Segment Start: Material supplied

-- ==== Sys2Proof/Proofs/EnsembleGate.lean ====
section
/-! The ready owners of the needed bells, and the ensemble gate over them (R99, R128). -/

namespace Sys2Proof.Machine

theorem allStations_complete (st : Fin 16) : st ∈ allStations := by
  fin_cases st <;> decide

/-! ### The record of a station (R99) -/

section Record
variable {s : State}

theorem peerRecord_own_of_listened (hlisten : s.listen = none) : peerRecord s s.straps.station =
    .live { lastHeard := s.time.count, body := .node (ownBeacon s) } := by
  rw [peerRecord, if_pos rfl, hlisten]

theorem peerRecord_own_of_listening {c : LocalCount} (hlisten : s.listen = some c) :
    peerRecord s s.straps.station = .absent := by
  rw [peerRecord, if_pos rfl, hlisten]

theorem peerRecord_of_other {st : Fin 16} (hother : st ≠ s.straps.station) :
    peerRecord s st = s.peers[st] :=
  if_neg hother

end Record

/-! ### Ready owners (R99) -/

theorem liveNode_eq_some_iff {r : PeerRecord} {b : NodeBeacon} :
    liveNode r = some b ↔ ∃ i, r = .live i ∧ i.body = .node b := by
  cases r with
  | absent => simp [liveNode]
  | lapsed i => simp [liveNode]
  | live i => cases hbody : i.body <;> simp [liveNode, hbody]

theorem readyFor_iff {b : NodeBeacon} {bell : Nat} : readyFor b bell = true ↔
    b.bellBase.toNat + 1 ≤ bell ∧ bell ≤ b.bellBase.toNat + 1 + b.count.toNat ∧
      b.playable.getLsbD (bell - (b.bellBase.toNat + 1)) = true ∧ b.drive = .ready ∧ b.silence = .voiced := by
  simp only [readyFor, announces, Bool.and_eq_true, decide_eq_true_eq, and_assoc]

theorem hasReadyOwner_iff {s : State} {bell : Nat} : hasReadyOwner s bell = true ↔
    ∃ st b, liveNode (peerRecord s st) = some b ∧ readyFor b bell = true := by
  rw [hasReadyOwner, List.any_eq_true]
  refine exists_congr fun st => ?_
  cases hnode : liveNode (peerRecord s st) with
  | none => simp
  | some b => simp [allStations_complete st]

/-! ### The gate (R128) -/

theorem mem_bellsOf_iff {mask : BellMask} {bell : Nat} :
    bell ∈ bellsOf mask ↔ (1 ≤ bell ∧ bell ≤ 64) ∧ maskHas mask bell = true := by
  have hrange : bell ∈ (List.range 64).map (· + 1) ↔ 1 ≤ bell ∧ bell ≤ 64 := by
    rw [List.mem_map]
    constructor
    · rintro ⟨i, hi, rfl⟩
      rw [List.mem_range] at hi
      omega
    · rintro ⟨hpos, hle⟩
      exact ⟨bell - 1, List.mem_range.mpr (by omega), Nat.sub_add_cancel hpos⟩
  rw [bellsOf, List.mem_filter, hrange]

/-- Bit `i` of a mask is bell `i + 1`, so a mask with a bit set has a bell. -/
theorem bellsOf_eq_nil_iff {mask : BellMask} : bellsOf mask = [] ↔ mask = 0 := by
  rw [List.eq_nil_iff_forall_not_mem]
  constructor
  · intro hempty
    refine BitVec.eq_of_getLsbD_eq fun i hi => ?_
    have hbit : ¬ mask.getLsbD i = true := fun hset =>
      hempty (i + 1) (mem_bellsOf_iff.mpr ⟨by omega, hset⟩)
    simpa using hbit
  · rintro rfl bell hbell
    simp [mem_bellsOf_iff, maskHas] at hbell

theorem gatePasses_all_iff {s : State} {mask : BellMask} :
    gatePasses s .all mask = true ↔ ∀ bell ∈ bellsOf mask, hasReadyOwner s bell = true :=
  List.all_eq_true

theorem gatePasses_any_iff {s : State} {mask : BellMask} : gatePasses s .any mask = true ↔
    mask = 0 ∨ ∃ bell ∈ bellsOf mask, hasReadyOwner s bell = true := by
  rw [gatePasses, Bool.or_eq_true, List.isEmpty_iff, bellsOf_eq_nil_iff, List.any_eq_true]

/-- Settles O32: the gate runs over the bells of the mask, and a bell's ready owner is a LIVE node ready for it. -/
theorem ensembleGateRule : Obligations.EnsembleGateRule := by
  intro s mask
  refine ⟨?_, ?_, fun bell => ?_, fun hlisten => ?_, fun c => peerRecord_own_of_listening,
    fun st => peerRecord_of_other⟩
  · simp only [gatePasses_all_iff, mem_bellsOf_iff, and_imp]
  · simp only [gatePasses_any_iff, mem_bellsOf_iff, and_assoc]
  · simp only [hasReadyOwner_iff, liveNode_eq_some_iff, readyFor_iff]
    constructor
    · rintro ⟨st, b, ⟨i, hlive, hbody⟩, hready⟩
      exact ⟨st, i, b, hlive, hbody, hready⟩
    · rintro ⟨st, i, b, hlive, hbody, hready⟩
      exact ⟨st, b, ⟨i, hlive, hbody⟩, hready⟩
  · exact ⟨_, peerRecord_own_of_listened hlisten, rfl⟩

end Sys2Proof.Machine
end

Segment End: Material supplied

▶ About this task
Write the entries above out again, verbatim.

▶ Written response
-- ==== Sys2Proof/Proofs/EnsembleGate.lean ====
section
/-! The ready owners of the needed bells, and the ensemble gate over them (R99, R128). -/

namespace Sys2Proof.Machine

theorem allStations_complete (st : Fin 16) : st ∈ allStations := by
  fin_cases st <;> decide

/-! ### The record of a station (R99) -/

section Record
variable {s : State}

theorem peerRecord_own_of_listened (hlisten : s.listen = none) : peerRecord s s.straps.station =
    .live { lastHeard := s.time.count, body := .node (ownBeacon s) } := by
  rw [peerRecord, if_pos rfl, hlisten]

theorem peerRecord_own_of_listening {c : LocalCount} (hlisten : s.listen = some c) :
    peerRecord s s.straps.station = .absent := by
  rw [peerRecord, if_pos rfl, hlisten]

theorem peerRecord_of_other {st : Fin 16} (hother : st ≠ s.straps.station) :
    peerRecord s st = s.peers[st] :=
  if_neg hother

end Record

/-! ### Ready owners (R99) -/

theorem liveNode_eq_some_iff {r : PeerRecord} {b : NodeBeacon} :
    liveNode r = some b ↔ ∃ i, r = .live i ∧ i.body = .node b := by
  cases r with
  | absent => simp [liveNode]
  | lapsed i => simp [liveNode]
  | live i => cases hbody : i.body <;> simp [liveNode, hbody]

theorem readyFor_iff {b : NodeBeacon} {bell : Nat} : readyFor b bell = true ↔
    b.bellBase.toNat + 1 ≤ bell ∧ bell ≤ b.bellBase.toNat + 1 + b.count.toNat ∧
      b.playable.getLsbD (bell - (b.bellBase.toNat + 1)) = true ∧ b.drive = .ready ∧ b.silence = .voiced := by
  simp only [readyFor, announces, Bool.and_eq_true, decide_eq_true_eq, and_assoc]

theorem hasReadyOwner_iff {s : State} {bell : Nat} : hasReadyOwner s bell = true ↔
    ∃ st b, liveNode (peerRecord s st) = some b ∧ readyFor b bell = true := by
  rw [hasReadyOwner, List.any_eq_true]
  refine exists_congr fun st => ?_
  cases hnode : liveNode (peerRecord s st) with
  | none => simp
  | some b => simp [allStations_complete st]

/-! ### The gate (R128) -/

theorem mem_bellsOf_iff {mask : BellMask} {bell : Nat} :
    bell ∈ bellsOf mask ↔ (1 ≤ bell ∧ bell ≤ 64) ∧ maskHas mask bell = true := by
  have hrange : bell ∈ (List.range 64).map (· + 1) ↔ 1 ≤ bell ∧ bell ≤ 64 := by
    rw [List.mem_map]
    constructor
    · rintro ⟨i, hi, rfl⟩
      rw [List.mem_range] at hi
      omega
    · rintro ⟨hpos, hle⟩
      exact ⟨bell - 1, List.mem_range.mpr (by omega), Nat.sub_add_cancel hpos⟩
  rw [bellsOf, List.mem_filter, hrange]

/-- Bit `i` of a mask is bell `i + 1`, so a mask with a bit set has a bell. -/
theorem bellsOf_eq_nil_iff {mask : BellMask} : bellsOf mask = [] ↔ mask = 0 := by
  rw [List.eq_nil_iff_forall_not_mem]
  constructor
  · intro hempty
    refine BitVec.eq_of_getLsbD_eq fun i hi => ?_
    have hbit : ¬ mask.getLsbD i = true := fun hset =>
      hempty (i + 1) (mem_bellsOf_iff.mpr ⟨by omega, hset⟩)
    simpa using hbit
  · rintro rfl bell hbell
    simp [mem_bellsOf_iff, maskHas] at hbell

theorem gatePasses_all_iff {s : State} {mask : BellMask} :
    gatePasses s .all mask = true ↔ ∀ bell ∈ bellsOf mask, hasReadyOwner s bell = true :=
  List.all_eq_true

theorem gatePasses_any_iff {s : State} {mask : BellMask} : gatePasses s .any mask = true ↔
    mask = 0 ∨ ∃ bell ∈ bellsOf mask, hasReadyOwner s bell = true := by
  rw [gatePasses, Bool.or_eq_true, List.isEmpty_iff, bellsOf_eq_nil_iff, List.any_eq_true]

/-- Settles O32: the gate runs over the bells of the mask, and a bell's ready owner is a LIVE node ready for it. -/
theorem ensembleGateRule : Obligations.EnsembleGateRule := by
  intro s mask
  refine ⟨?_, ?_, fun bell => ?_, fun hlisten => ?_, fun c => peerRecord_own_of_listening,
    fun st => peerRecord_of_other⟩
  · simp only [gatePasses_all_iff, mem_bellsOf_iff, and_imp]
  · simp only [gatePasses_any_iff, mem_bellsOf_iff, and_assoc]
  · simp only [hasReadyOwner_iff, liveNode_eq_some_iff, readyFor_iff]
    constructor
    · rintro ⟨st, b, ⟨i, hlive, hbody⟩, hready⟩
      exact ⟨st, i, b, hlive, hbody, hready⟩
    · rintro ⟨st, i, b, hlive, hbody, hready⟩
      exact ⟨st, b, ⟨i, hlive, hbody⟩, hready⟩
  · exact ⟨_, peerRecord_own_of_listened hlisten, rfl⟩

end Sys2Proof.Machine
end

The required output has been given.